The bronze medal winner in this study is probably Pavel Datsyuk:
| Player | Shots with | Shots without | Sh% with | Sh% without | Sh% boost with Datsyuk |
| Zetterberg | 242 | 437 | 6.2% | 7.6% | -1.4% |
| Franzen | 163 | 288 | 8.6% | 10.4% | -1.8% |
| Lidstrom | 153 | 155 | 8.5% | 3.2% | +5.3% |
| Hossa | 125 | 110 | 16.8% | 8.2% | +8.6% |
| Bertuzzi | 98 | 192 | 10.2% | 9.4% | +0.8% |
| Cleary | 98 | 313 | 14.3% | 9.9% | +4.4% |
| Stuart | 92 | 187 | 2.2% | 2.1% | +0.1% |
| Rafalski | 87 | 162 | 3.4% | 4.9% | -1.5% |
| Kronwall | 48 | 153 | 8.3% | 5.2% | +3.1% |
| Holmstrom | 164 | 47 | 15.2% | 2.1% | +13.1% |
| Ericsson | 44 | 119 | 4.5% | 3.4% | +1.2% |
Finally, as a homer fan, of course I had to include Claude Giroux in the study. Unfortunately, he’s been growing rapidly as a player, so there’s only a small dataset for the period where he was a leading playmaker.

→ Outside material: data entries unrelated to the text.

-- ==== Sys2Proof/Safety.lean ====
section
/-! DEFINITION. What holds of a state at every command boundary, and what a run without errors is
(spec/10_state.md R26 to R43, spec/60_exceptions.md R234). -/

namespace Sys2Proof

open Machine

/-- "No fault recorded" (spec/60_exceptions.md R234). -/
abbrev noErrorRecorded (s : State) : Prop := s.regs.errlog = 0

/-- Not a NaN, or a quiet one: what arithmetic leaves (spec/42_biquad.md R153). -/
abbrev quietOrNumber (x : F64) : Prop := fIsNaN x = true → x.getLsbD 51 = true

/-- The clamp invariant (spec/10_state.md R39). -/
abbrev clampInv (r : Regs) : Prop :=
  -2048 ≤ r.pred.toInt ∧ r.pred.toInt ≤ 2047 ∧ 0 ≤ r.sidx.toInt ∧ r.sidx.toInt ≤ 48

/-- The parameter registers hold only legal values (spec/10_state.md R28 to R32). -/
abbrev paramsLegal (r : Regs) : Prop :=
  r.algo.toNat ≤ 5 ∧
  (isValid r .cutoffW = true → fIsFinite r.cutoff = true) ∧
  (isValid r .qW = true → fIsFinite r.qreg = true) ∧
  (isValid r .srateW = true → r.srate ≠ 0) ∧
  (isValid r .gdbW = true → fIsFinite r.gainDb = true)

/-- The hardwired bits of VALID and ERRLOG read 0 (spec/10_state.md R36, R37). -/
abbrev hardwiredZero (r : Regs) : Prop :=
  r.valid.extractLsb' 6 58 = 0 ∧ r.errlog.getLsbD 0 = false ∧ r.errlog.extractLsb' 8 56 = 0

/-- The seven coefficient registers. -/
abbrev coeffsIn (r : Regs) : Coeffs := ⟨r.a0, r.a1, r.a2, r.b1, r.b2, r.c0, r.d0⟩

/-- Valid coefficients are those of the present parameters, up to the bits of NaNs
(spec/10_state.md R33, spec/43_control.md R205). -/
abbrev coeffsCurrent (r : Regs) : Prop :=
  isValid r .coefV = true →
    isValid r .cutoffW = true ∧ isValid r .qW = true ∧ isValid r .srateW = true ∧ r.algo = 3 ∧
    ∃ draw, coeffsIn r = coeffsOf (nanBits draw) r

/-- A valid gain is that of the present GAIN_DB (spec/10_state.md R35, spec/43_control.md R205). -/
abbrev gainCurrent (r : Regs) : Prop :=
  isValid r .gainV = true →
    isValid r .gdbW = true ∧ ∃ draw, r.gainLin = gainOf (nanBits draw) r

/-- What holds of the registers at every command boundary. -/
structure RegsInv (r : Regs) : Prop where
  clamp : clampInv r
  params : paramsLegal r
  hardwired : hardwiredZero r
  coeffs : coeffsCurrent r
  gain : gainCurrent r
  delay : quietOrNumber r.s0 ∧ quietOrNumber r.s1

/-- What holds of a state at every command boundary. -/
structure Inv (s : State) : Prop where
  table : tableAdmissible s.stepTable
  regs : RegsInv s.regs

/-- Two register files that no command can tell apart: every register that holds a value holds the same
value, so they differ at most in what unwritten registers physically hold (spec/10_state.md R40). -/
abbrev sameVisible (r q : Regs) : Prop :=
  ∀ x, isUnwritten r x = false → portValue r x = portValue q x

end Sys2Proof
end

The results from last year aren’t particularly compelling, but we should revisit his play in a year or two.
| Player | Shots with | Shots without | Sh% with | Sh% without | Sh% boost with Giroux |
| Carter | 178 | 75 | 10.7% | 10.7% | 0.0% |
| Zherdev | 60 | 66 | 10.0% | 13.6% | -3.6% |
| van Riemsdyk | 47 | 103 | 14.9% | 10.7% | +4.2% |
| Coburn | 37 | 70 | 0.0% | 2.9% | -2.9% |
| Timonen | 35 | 65 | 2.9% | 3.1% | -0.2% |
| Richards | 31 | 100 | 12.9% | 11.0% | +1.9% |
The data suggests that players can influence their teammates’ shooting percentages, but only the very best playmakers can do it and even then only to a modest degree. It remains safe to assume for the vast majority of players that when they post an above-average on-ice shooting percentage, it is not the result of their individual passing skills.